What I'm thinking about when it comes to this is death goddesses and how they're not only creators, but a lot of them are destroyers. The death goddess is not only the bringer of death, but she's also the creator, the force. My teacher said these dualities are ever-present in life and every single indigenous culture acknowledges that they are not only part of life, but part of healing. They have to co-exist for us to exist.

KC: Does your work and study on death influence how you work with the plants?

MA: Definitely. When I go to harvest the plants, thanking it for its life.
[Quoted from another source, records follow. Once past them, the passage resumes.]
/-- R220, R226 to R229: the acknowledged operations, with the read kind P_ACK_KIND; autotune-on clears continuousOff
before the write, and a single step needs the flag. -/
def Obligations.AcknowledgedTransactionsWriteAndRead : Prop :=
  ∀ (s : State) (n : Nat) (on : Bool), s.busy = false → s.st = .idle →
    s.conn = .connected → (drawWrite s).1 = .ok →
    let started : State := { s with
      writeDraws := (drawWrite s).2.writeDraws, draws := (drawWrite s).2.draws,
      busy := true, res := .none, buf := [], rcnt := 0, st := .sync,
      kind := if s.params.ack = .confirm then .confirm else .object }
    exec (.autotuning on) s = .next { started with
      cur := some (.autotuning on),
      continuousOff := if on then false else s.continuousOff,
      tx := s.tx ++ [128, 28, 0x41, 0x54, 0x43, 0x20,
        (if on = true ↔ s.params.polarity = .oneIsOn then 0x31 else 0x30), 128, 99] } ∧
    (s.continuousOff = true → exec .singleAutotuningStep s = .next { started with
      cur := some .singleStep,
      tx := s.tx ++ [128, 28, 0x41, 0x54, 0x43, 0x20, 0x53, 128, 99] }) ∧
    (n = 1 ∨ n = 2 ∨ n = 3 → exec (.selectedStubHome n) s = .next { started with
      cur := some .stubHome,
      tx := s.tx ++ [128, 28, 0x4D, 0x31, 0x48, 0x20, BitVec.ofNat 8 (0x30 + n), 128, 99] }) ∧
    exec (.sendTunePositionsOnOff on) s = .next { started with
      cur := some .push,
      tx := s.tx ++ [128, 28, 0x41, 0x54, 0x43, 0x20, (if on then 0x54 else 0x46), 128, 99] }

/-- R230, R287: hard stop writes its frame and ends; the parser is not started and the backlog is untouched. -/
def Obligations.HardStopWritesAndEnds : Prop :=
  ∀ s : State, s.busy = false → s.st = .idle → s.conn = .connected → (drawWrite s).1 = .ok →
    exec .hardStopMotors s = .next { s with
      writeDraws := (drawWrite s).2.writeDraws, draws := (drawWrite s).2.draws,
      tx := s.tx ++ [128, 19], res := .ok, busy := false, cur := none }

/-- R71, R110, R252, R259: when the environment fails the write, any prefix of the operation's frame (that of the encoder
command it expands to) has been sent, the operation ends with TransportError, and no read starts. -/
def Obligations.FailedWriteSendsAPrefix : Prop :=
  ∀ (i c : Instr) (s : State) (frame : List Byte) (sent : Nat),
    s.busy = false → s.st = .idle → s.conn = .connected → (drawWrite s).1 = .fail sent →
    encoderCommandOf i = some c → frameOf s.params c = some (.ok frame) →
    (i = .singleAutotuningStep → s.continuousOff = true) →
    exec i s = .next { s with
      writeDraws := (drawWrite s).2.writeDraws, draws := (drawWrite s).2.draws,
      tx := s.tx ++ frame.take sent, res := .err .transportError, busy := false, cur := none,
      continuousOff := if i = .autotuning true then false else s.continuousOff }

/-- R220, R223 to R229: when a transaction's read has ended the next step ends the transaction: an error unchanged, a
motor result whole, every other result OK; and an acknowledged autotune-off sets continuousOff. -/
def Obligations.EndOfTransaction : Prop :=
  ∀ (s : State) (t : Txn), hostWaits s → s.busy = true → s.st = .idle → s.cur = some t →
    (∀ e, s.res = .err e → step s = .next { s with busy := false, cur := none }) ∧
    (∀ h m1 m2 m3 v, s.res = .okMotor h m1 m2 m3 v → t = .readPositions →
      step s = .next { s with busy := false, cur := none }) ∧
    ((s.res = .okConfirm ∨ ∃ p, s.res = .okObject p) → t ≠ .readPositions →
      step s = .next { s with
        busy := false, cur := none, res := .ok,
        continuousOff := if t = .autotuning false then true else s.continuousOff })

/-- R223: setMotorPositions with a successful write and any data object that fits the buffer as its answer ends with OK
after the object's bytes and one step more. -/
def Obligations.SetMotorPositionsRunsToOk : Prop :=
  ∀ (s : State) (p1 p2 p3 : Pos) (answer f : List Byte) (es : List RxEvent),
    s.params.wf = true → hostWaits s → s.busy = false → s.st = .idle → s.conn = .connected →
    (drawWrite s).1 = .ok → stuffObjFrame answer 16 = .ok f → answer.length ≤ s.params.maxPayload →
    s.rx = bytesIn f ++ es →
    andThen (exec (.setMotorPositions p1 p2 p3) s) (steps (f.length + 1)) =
      .next { s with
        writeDraws := (drawWrite s).2.writeDraws, draws := (drawWrite s).2.draws,
        rx := es, kind := .object, rcnt := 0, buf := [], st := .idle, busy := false,
        cur := none, res := .ok,
        tx := s.tx ++ ([128, 28, 0x4D, 0x50, 0x4F, 0x20] ++ dec p1 ++ [0x20] ++ dec p2 ++ [0x20] ++ dec p3
          ++ [0x0D, 0x0A, 128, s.params.motorSet]) }
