-- ==== Sys2Proof/Laws/Codec.lean ====
section
/-! SUPPORT. The Frame Codec and decimal text, one byte at a time: what escape, unescape, the unit scan and the division
loop do with the front of their argument. -/

namespace Sys2Proof.Machine

/-- R120 on a 128. -/
theorem escape_marker (p : List Byte) : escape (MARKER :: p) = MARKER :: MARKER :: escape p := by simp [escape]

/-- R120 on any other byte. -/
theorem escape_other {b : Byte} (h : b ≠ MARKER) (p : List Byte) :
    escape (b :: p) = b :: escape p := by
  simp [escape, h]

/-- R122 on an escaped pair. -/
theorem unescape_marker (s : List Byte) : unescape (MARKER :: MARKER :: s) = prependByte MARKER (unescape s) := by
  rw [unescape]; simp

/-- R122 on any other byte. -/
theorem unescape_other {b : Byte} (h : b ≠ MARKER) (s : List Byte) :
    unescape (b :: s) = prependByte b (unescape s) := by
  cases s with
  | nil => simp [unescape, h, prependByte]
  | cons c s => rw [unescape]; simp [h]

/-- An escaped pair is one unit of two bytes (R121). -/
theorem firstControlPair_marker (k : Nat) (s : List Byte) :
    firstControlPair k (MARKER :: MARKER :: s) = firstControlPair (k+2) s := by
  rw [firstControlPair]; simp

/-- Any other byte is one unit (R121). -/
theorem firstControlPair_other {b : Byte} (h : b ≠ MARKER) (k : Nat) (s : List Byte) :
    firstControlPair k (b :: s) = firstControlPair (k+1) s := by
  cases s with
  | nil => simp [firstControlPair]
  | cons c s => rw [firstControlPair]; simp [h]

/-- A payload without 128 is sent as it stands (R120). -/
theorem escape_of_not_mem (p : List Byte) (h : MARKER ∉ p) : escape p = p := by
  induction p with
  | nil => rfl
  | cons b p ih => simp at h; rw [escape_other (Ne.symm h.1), ih h.2]

/-- What a data-object frame is when there is one (R124). -/
theorem stuffObjFrame_ok {payload : List Byte} {e : Byte} {f : List Byte} (h : stuffObjFrame payload e = .ok f) :
    e ≠ MARKER ∧ f = MARKER :: DATA_BEGIN :: (escape payload ++ [MARKER, e]) := by
  unfold stuffObjFrame at h
  split at h
  · cases h
  · cases h; exact ⟨‹_›, rfl⟩

/-- R101. -/
theorem digitByte_toNat {d : Nat} (h : d < 10) : (digitByte d).toNat = 48 + d := by simp [digitByte]; omega

/-- Decimal text holds digits only (R140). -/
theorem decDigits_digits (fuel v : Nat) : ∀ b ∈ decDigits fuel v, ∃ d, d < 10 ∧ b = digitByte d := by
  induction fuel generalizing v with
  | zero => intro b hb; simp [decDigits] at hb; exact ⟨v % 10, by omega, hb⟩
  | succ n ih =>
    intro b hb
    unfold decDigits at hb
    split at hb
    · simp at hb; exact ⟨v, ‹_›, hb⟩
    · simp at hb; rcases hb with hb | hb
      · exact ih _ b hb
      · exact ⟨v % 10, by omega, hb⟩

/-- No leading zero (R140). -/
theorem decDigits_head (fuel v : Nat) (hv : v ≤ fuel) (h0 : v ≠ 0) : (decDigits fuel v).head? ≠ some 0x30 := by
  induction fuel generalizing v with
  | zero => omega
  | succ n ih =>
    unfold decDigits
    split
    · simp only [List.head?_cons, ne_eq, Option.some.injEq]
      intro h
      have := congrArg BitVec.toNat h
      rw [digitByte_toNat (by omega)] at this; simp at this; omega
    · have := ih (v/10) (by omega) (by omega)
      have hne : decDigits n (v/10) ≠ [] := by cases n <;> simp [decDigits]; split <;> simp
      rw [List.head?_append_of_ne_nil _ hne]; exact this

/-- The number of digits (R140). -/
theorem decDigits_length (fuel v k : Nat) (hv : v < 10^(k+1)) (hf : v ≤ fuel) :
    1 ≤ (decDigits fuel v).length ∧ (decDigits fuel v).length ≤ k + 1 := by
  induction fuel generalizing v k with
  | zero => simp [decDigits]
  | succ n ih =>
    unfold decDigits
    split
    · simp
    · cases k with
      | zero => simp at hv; omega
      | succ k =>
        have := ih (v/10) k (by rw [pow_succ] at hv; omega) (by omega)
        simp; omega

theorem decNat_ne_nil (n : Nat) : decNat n ≠ [] := by
  unfold decNat; cases n with
  | zero => simp [decDigits]
  | succ n => unfold decDigits; split <;> simp

/-- R75: the value of a little-endian pair of bytes. -/
theorem LE16_eq (a b : Byte) : LE16 a b = BitVec.ofNat 16 (a.toNat + 256 * b.toNat) := by
  apply BitVec.eq_of_toNat_eq
  have := a.isLt; have := b.isLt
  simp [LE16]

end Sys2Proof.Machine
end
The plants want to be worked with, they want to continue on their life, whether that's creating a tincture or an oil or salve or however you're working with them. That is their life being reverently coming full circle. 

The main word that I feel is that it's about transition. Being part of the cycle and not separate from it. Consumption and capitalism has taught us that death is on its own and separate and isn't part of the cycle of life, but it's inherent to it.

KC: Do you have any suggestions on how we can become more comfortable with death?

MA: Definitely. Looking at the natural world is the best way to confront it. When we look at the ecosystems around us, even just having a plant and experience that, watching that and seeing that cycle go, we can become more comfortable with it because we know we are nature and we are an extension of the earth. Learning about compost, which may sound really silly, has been really important for me because I see the breakdown of a fruit gone bad or whatever it is, and I see how it takes time to dissolve into material that then feeds the earth. Looking at death in a way, not to extract from it, but knowing that in some bizarre otherworldly way, death feeds the earth.

This is a personal spiritual practice that I don't know will help anyone, but believing and seeing and feeling reincarnation has also been an important part of my personal practice with death. But for sure, looking at nature teaches us cycles of life and death and become more comfortable with it.